Centrémonos ahora en el sentimiento básico, al decir de Hegel. Si alguien dijese “para mí, Juan, como si estuviera muerto” estaría situándose exactamente en el mismo plano: el sentimiento (el “para mí”) es lo importante; no se cuestiona que Juan exista o no, viva o muera. La cuestión estriba en cómo vivo, cómo vive el hombre moderno, las cosas: desde el “para mí”, desde la sensibilidad. Y sentimos (también los creyentes) que Dios no está presente, no es operativo; entiéndase en el sentido en que diríamos que la existencia o inexistencia de Dios le resulta irrelevante: asisten a ceremonias (bautizos, bodas, misas…) que son puramente el cadáver de un Dios muerto porque ahí no esperan encontrar la “fuente que salta hasta la vida eterna” para saciar la sed de infinito que anida en el fondo del corazón del hombre.
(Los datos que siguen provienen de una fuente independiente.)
theorem fetchRequest_nonFinite {r : Request} (hdecode : decodeRequest r = .error .nonFinite) (s : State) :
    fetchRequest r s = .refuse .nonFinite := by
  rw [fetchRequest, hdecode]

/-- Settles O42: the record decodes to the instruction, which the port takes. -/
theorem stepRunsPresentedOperation : Obligations.StepRunsPresentedOperation :=
  fun _ _ _ _ hinputs hdecode hwf => step_of_run ((fetch_op hinputs).trans (fetchRequest_ok hdecode hwf))

/-- Settles O43: no kind has the code 7, whatever stands in the other fields. -/
theorem kindSevenIsInvalid : Obligations.KindSevenIsInvalid :=
  fun _ _ _ _ _ _ _ hinputs =>
    ⟨_, step_of_done ((fetch_op hinputs).trans (fetchRequest_invalidKind rfl _)), answered_respond _ _⟩

theorem withNum_nonFinite {val : HostNum} (h : hostNum val = none) (mk : FcNum → Instr) :
    withNum val mk = .error .nonFinite := by
  rw [withNum, h]

/-- A kind other than SetOrigin takes `VAL` across the boundary. -/
theorem decodeCmd_nonFinite {k : Kind} (hk : k ≠ .setOrigin) {val : HostNum} (h : hostNum val = none)
    (aid : BitVec aidBits) (mode : BitVec 8) (vlim alim : Int) :
    decodeCmd k aid val mode vlim alim = .error .nonFinite := by
  cases k with
  | setOrigin => exact absurd rfl hk
  | _ => exact withNum_nonFinite h _

theorem exists_kindOfCode {code : BitVec 3} (h : code.toNat ≠ 7) :
    ∃ k, kindOfCode code = some k ∧ codeOfKind k = code := by
  revert code
  decide

/-- Settles O44: the codes other than 5 and 7 are those of the kinds that use `VAL`; 5 is SetOrigin's. -/
theorem boundaryRefusesNonFinite : Obligations.BoundaryRefusesNonFinite := by
  intro s code aid val mode vlim alim rest hinputs hval
  constructor
  · intro hfive hseven
    obtain ⟨k, hkind, hcode⟩ := exists_kindOfCode hseven
    have hk : k ≠ .setOrigin := by
      rintro rfl
      exact hfive (congrArg BitVec.toNat hcode).symm
    have hdecode : decodeRequest (.cmd code aid val mode vlim alim) = .error .nonFinite := by
      rw [decodeRequest, hkind]
      exact decodeCmd_nonFinite hk hval ..
    exact step_of_refuse ((fetch_op hinputs).trans (fetchRequest_nonFinite hdecode _))
  · intro hfive
    obtain rfl : code = 5 := BitVec.eq_of_toNat_eq hfive
    exact stepRunsPresentedOperation s _ rest (.setOrigin aid mode) hinputs rfl rfl

/-- Settles O45: the fetch finds nothing. -/
theorem idleStepChangesNothing : Obligations.IdleStepChangesNothing :=
  fun _ h => step_of_idle (fetch_idle h)

/-- Settles O55, one constructor at a time. -/
theorem everyOperationIsSelectable : Obligations.EveryOperationIsSelectable := fun i =>
  match i with
  | .duty aid val => Laws.RequestRoundTrip.duty aid val
  | .current aid val => Laws.RequestRoundTrip.current aid val
  | .currentBrake aid val => Laws.RequestRoundTrip.currentBrake aid val
  | .velocity aid val => Laws.RequestRoundTrip.velocity aid val
  | .position aid val => Laws.RequestRoundTrip.position aid val
  | .setOrigin aid mode => Laws.RequestRoundTrip.setOrigin aid mode
  | .positionProfile aid val vlim alim => Laws.RequestRoundTrip.positionProfile aid val vlim alim
  | .decodeFeedback expId frame => Laws.RequestRoundTrip.decodeFeedback expId frame
  | .clr => Laws.RequestRoundTrip.clr
  | .appendI32Be value => Laws.RequestRoundTrip.appendI32Be value
  | .appendI16Be value => Laws.RequestRoundTrip.appendI16Be value
  | .appendU8 value => Laws.RequestRoundTrip.appendU8 value
  | .readI16Be bytes offset => Laws.RequestRoundTrip.readI16Be bytes offset
  | .readI8 bytes offset => Laws.RequestRoundTrip.readI8 bytes offset
  | .readU8 bytes offset => Laws.RequestRoundTrip.readU8 bytes offset

/-! ### Reset -/

/-- Settles O46: the reset event writes `BUF` and `CUR` only. -/
theorem resetEventClearsBuffer : Obligations.ResetEventClearsBuffer :=
  fun _ _ hinputs => ⟨_, step_of_done (fetch_reset hinputs), rfl, fun _ => rfl, ⟨rfl, rfl⟩, rfl, rfl, rfl⟩

/-- Settles O47: each field of the reset state is empty as written. -/
theorem resetStateIsEmpty : Obligations.ResetStateIsEmpty :=
  ⟨rfl, fun _ => rfl, rfl, rfl, rfl, rfl⟩

/-- Settles O48: the two fractions are written with `mkRat` in the model. -/
theorem resetScalesAreTheSources : Obligations.ResetScalesAreTheSources :=
  ⟨rfl, rfl, rfl, rfl, rfl, Rat.mkRat_eq_div 1 10, rfl, Rat.mkRat_eq_div 1 100⟩

/-! ### The invariant -/

/-- The invariant reads neither the inputs nor the responses. -/
theorem StateInv.congr {s t : State} (hs : StateInv s) (hparams : t.params = s.params) (hbuf : t.buf = s.buf)
    (hcur : t.cur = s.cur) (htx : t.tx = s.tx) (htlm : t.tlm = s.tlm) : StateInv t := by
  unfold StateInv payloadWritten
  rw [hparams, hbuf, hcur, htx, htlm]
  exact hs

theorem payloadWritten_of_cur_zero {s : State} (h : s.cur = 0) : payloadWritten s := by
  intro a ha
  rw [h] at ha
  exact absurd ha (Nat.not_lt_zero a)

/-- Settles O49: nothing is in `BUF`, nothing below `CUR`, nothing on a port. -/
theorem resetMeetsInvariant : Obligations.ResetMeetsInvariant := by
  refine ⟨reset_memoryWf, Nat.zero_le _, payloadWritten_of_cur_zero rfl, fun _ h => ?_, fun _ h => ?_⟩
  · cases h
  · cases h

theorem StateInv.resetEvent {s : State} (hs : StateInv s) : StateInv (resetEvent s) := by
  obtain ⟨-, -, -, htx, htlm⟩ := hs
  exact ⟨resetEvent_memoryWf s, Nat.zero_le _, payloadWritten_of_cur_zero rfl, htx, htlm⟩

theorem StateInv.setCur_zero {s : State} (hs : StateInv s) : StateInv (s.setCur 0) := by
  obtain ⟨hbuf, -, -, htx, htlm⟩ := hs
  exact ⟨hbuf, Nat.zero_le _, payloadWritten_of_cur_zero rfl, htx, htlm⟩

/-- Writing a byte list at `addr` and leaving `CUR` at its end keeps the invariant when every byte below `addr` has been
written. -/
theorem StateInv.write {s : State} (hs : StateInv s) {addr : Nat} (haddr : addr ≤ s.cur.toNat) {bs : List Byte}
    (hfits : addr + bs.length ≤ maxDlc) {c : BitVec 4} (hc : c.toNat = addr + bs.length) :
    StateInv ((s.setBuf (writeBytes s.buf addr bs)).setCur c) := by
  obtain ⟨hbuf, -, hwritten, htx, htlm⟩ := hs
  refine ⟨writeBytes_wf bs hbuf hfits, hc.trans_le hfits, fun a ha => ?_, htx, htlm⟩
  rw [State.setCur_cur, hc] at ha
  rw [State.setCur_buf, State.setBuf_buf, bufRead_writeBytes]
  split_ifs with hinside
  · exact ⟨_, List.getElem?_eq_getElem (by omega)⟩
  · exact hwritten a (by omega)

theorem StateInv.emitTx {s : State} (hs : StateInv s) {f : Frame} (hf : frameShape s.params f) :
    StateInv (s.emitTx f) := by
  obtain ⟨hbuf, hcur, hwritten, htx, htlm⟩ := hs
  exact ⟨hbuf, hcur, hwritten, List.forall_mem_append.mpr ⟨htx, List.forall_mem_singleton.mpr hf⟩, htlm⟩

theorem StateInv.emitTlm {s : State} (hs : StateInv s) {x : Sample} (hx : sampleShape s.params x) :
    StateInv (s.emitTlm x) := by
  obtain ⟨hbuf, hcur, hwritten, htx, htlm⟩ := hs
  exact ⟨hbuf, hcur, hwritten, htx, List.forall_mem_append.mpr ⟨htlm, List.forall_mem_singleton.mpr hx⟩⟩

theorem StateInv.respond {s : State} (hs : StateInv s) (r : Response) : StateInv (s.respond r) :=
  hs.congr rfl rfl rfl rfl rfl

theorem StateInv.setInputs {s : State} (hs : StateInv s) (l : List Input) : StateInv (s.setInputs l) :=
  hs.congr rfl rfl rfl rfl rfl

theorem frameShape_commandFrame (p : Params) {k : Kind} (aid : BitVec aidBits) {data : List Byte}
    (hlen : data.length = payloadLength k) : frameShape p (commandFrame p k aid data) :=
  ⟨rfl, identifier_upper _ _, ⟨k, identifier_opcode _ _, payloadLength_toNat k⟩, hlen.trans (payloadLength_toNat k).symm⟩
Sólo aspiran a una bonita fiesta y al encuentro afable con unos correligionarios. Ese es estrictamente el cadáver del Dios muerto que nada exige (por eso “todo está permitido”) y nada ofrece (por eso los rostros de los creyentes no expresan ya la alegría permanente de saberse infinitamente amados y salvados).
El individuo moderno siente que su atributo fundamental, esencial, es la libertad (no ya la razón) y la concibe de modo que siente que todo le está permitido, que es dueño de sí y de su destino.
Si Hegel tiene razón, a la libertad irrestricta le corresponde el sufrimiento infinito. Quizá eso explique que nuestro mundo se denomine “sociedad terapéutica”. Nunca antes el hombre ha estado tan solo, tan aislado, tan desorientado como en la modernidad; quizá nunca se ha sentido tan vivamente la condición sufriente.
Quizá haya que caer en la cuenta que la concepción ilustrada ha sido un tanto parcial; contiene algo de verdad y algo que Aristóteles o Tomás de Aquino podrían asumir («el intelecto humano es lo máximamente amado por Dios entre las cosas humanas: Sapiens diligit et honorat intelleetum, qui maxime amatur a Deo inter res humanas», Tomás de Aquino, In Eth. ad Nic., X, lec. 13) pero yerra al dejar de lado (aufheben) otras dimensiones igualmente esenciales a lo humano.
Así camina la modernidad, presa de una interna falta de equilibrio: sintiendo que para afirmar la razón debe negar la pasión o viceversa, sintiendo que para afirmarse como individuo libre debe matar a su creador, ignorando su radical realidad de hijo querido por Dios.
Y es así como Dios ha muerto. Pero no es menos cierto que Cristo es un Dios que sabe resucitar.